The four blood-red letters loom from the stark black billboard off the shoulder of the highway: “A-I-D-S.” Another PSA for the 20-year-old epidemic? Not this time. As you speed by, the sign’s fine-print punch line becomes legible: Above the word AIDS is “Affects 4.5 million more children than…” and, below, “Now will you take asthma seriously?”—followed by a toll-free number for the American Lung Association.

A little Coke/Pepsi rivalry in disease fundraising? The Lung Association’s national reps say no, but even its own regional directors are blushing—and apologizing. “That they would take something as serious as AIDS and try to make asthma compare to that is ridiculous,” says Carol Ruggeri, assistant executive director for South Florida, home to at least four billboards. “I’ve apologized to just about anyone I could think of who might be offended.”
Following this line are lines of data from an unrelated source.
@[simp] theorem State.modSp_time (i : Nat) (f : Spindle → Spindle) : (s.modSp i f).time = s.time := rfl
@[simp] theorem State.modSp_life (i : Nat) (f : Spindle → Spindle) : (s.modSp i f).life = s.life := rfl
@[simp] theorem State.modSp_mem (i : Nat) (f : Spindle → Spindle) : (s.modSp i f).mem = s.mem := rfl
@[simp] theorem State.modSp_home (i : Nat) (f : Spindle → Spindle) : (s.modSp i f).home = s.home := rfl
@[simp] theorem State.modSp_fab (i : Nat) (f : Spindle → Spindle) : (s.modSp i f).fab = s.fab := rfl
@[simp] theorem State.modSp_mcs (i : Nat) (f : Spindle → Spindle) : (s.modSp i f).mcs = s.mcs := rfl
@[simp] theorem State.modSp_chan (i : Nat) (f : Spindle → Spindle) : (s.modSp i f).chan = s.chan := rfl
@[simp] theorem State.modSp_links (i : Nat) (f : Spindle → Spindle) : (s.modSp i f).links = s.links := rfl
@[simp] theorem State.modSp_tenants (i : Nat) (f : Spindle → Spindle) : (s.modSp i f).tenants = s.tenants := rfl
@[simp] theorem State.modSp_faults (i : Nat) (f : Spindle → Spindle) : (s.modSp i f).faults = s.faults := rfl
@[simp] theorem State.modSp_jalif (i : Nat) (f : Spindle → Spindle) : (s.modSp i f).jalif = s.jalif := rfl
@[simp] theorem State.modSp_params (i : Nat) (f : Spindle → Spindle) : (s.modSp i f).params = s.params := rfl
@[simp] theorem State.modSp_power (i : Nat) (f : Spindle → Spindle) : (s.modSp i f).power = s.power := rfl
@[simp] theorem State.modSp_pins (i : Nat) (f : Spindle → Spindle) : (s.modSp i f).pins = s.pins := rfl
@[simp] theorem State.modSp_hubGen (i : Nat) (f : Spindle → Spindle) : (s.modSp i f).hubGen = s.hubGen := rfl
@[simp] theorem State.modSp_freeCtr (i : Nat) (f : Spindle → Spindle) : (s.modSp i f).freeCtr = s.freeCtr := rfl
@[simp] theorem State.modSp_pending (i : Nat) (f : Spindle → Spindle) : (s.modSp i f).pending = s.pending := rfl
@[simp] theorem State.modSp_ply (i : Nat) (f : Spindle → Spindle) (m j : Nat) : (s.modSp i f).ply m j = s.ply m j := rfl
@[simp] theorem State.modSp_sk (i : Nat) (f : Spindle → Spindle) (j : Nat) : (s.modSp i f).sk j = s.sk j := rfl
@[simp] theorem State.modSp_dirOf (i : Nat) (f : Spindle → Spindle) (j : Nat) : (s.modSp i f).dirOf j = s.dirOf j := rfl
@[simp] theorem State.modSp_homeOf (i : Nat) (f : Spindle → Spindle) (j : Nat) : (s.modSp i f).homeOf j = s.homeOf j := rfl
@[simp] theorem State.modSp_mch (i : Nat) (f : Spindle → Spindle) (j : Nat) : (s.modSp i f).mch j = s.mch j := rfl
@[simp] theorem State.modSp_tenant (i : Nat) (f : Spindle → Spindle) (j : Nat) : (s.modSp i f).tenant j = s.tenant j := rfl
@[simp] theorem State.modSp_entry (i : Nat) (f : Spindle → Spindle) (j : Nat) : (s.modSp i f).entry j = s.entry j := rfl
@[simp] theorem State.modSp_engine (i : Nat) (f : Spindle → Spindle) (j : Nat) : (s.modSp i f).engine j = s.engine j := rfl
@[simp] theorem State.modSp_device (i : Nat) (f : Spindle → Spindle) (j : Nat) : (s.modSp i f).device j = s.device j := rfl
@[simp] theorem State.modSp_flexP (i : Nat) (f : Spindle → Spindle) (j : Nat) : (s.modSp i f).flexP j = s.flexP j := rfl
@[simp] theorem State.modSp_rack (i : Nat) (f : Spindle → Spindle) (j : Nat) : (s.modSp i f).rack j = s.rack j := rfl
@[simp] theorem State.modSp_endpoint (i : Nat) (f : Spindle → Spindle) (j : Nat) : (s.modSp i f).endpoint j = s.endpoint j := rfl
@[simp] theorem State.modSp_site (i : Nat) (f : Spindle → Spindle) (j : Nat) : (s.modSp i f).site j = s.site j := rfl
@[simp] theorem State.modSp_mbox (i : Nat) (f : Spindle → Spindle) (j : Nat) : (s.modSp i f).mbox j = s.mbox j := rfl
The national office, for its part, refused to disclose how many billboards it placed, or where. Spokesperson Abby Nash denied that she had heard any complaints, adding that the campaign’s TV and radio (not the “AIDS” billboards) ads won industry honors. Campaign manager Asad Laljee of the New York–based Hill-Holliday ad firm, promised “another approach” in the next round because “some people didn’t understand that we’re not talking about cancer or AIDS,” he said. “We’re just trying to emphasize how important it is to prevent asthma attacks in children.”

Still, Ruggeri spied a saving grace: “They’re so bad that all they will do is remind people about AIDS,” she said. “And if you’re in your car, you can’t really make out the fine print.”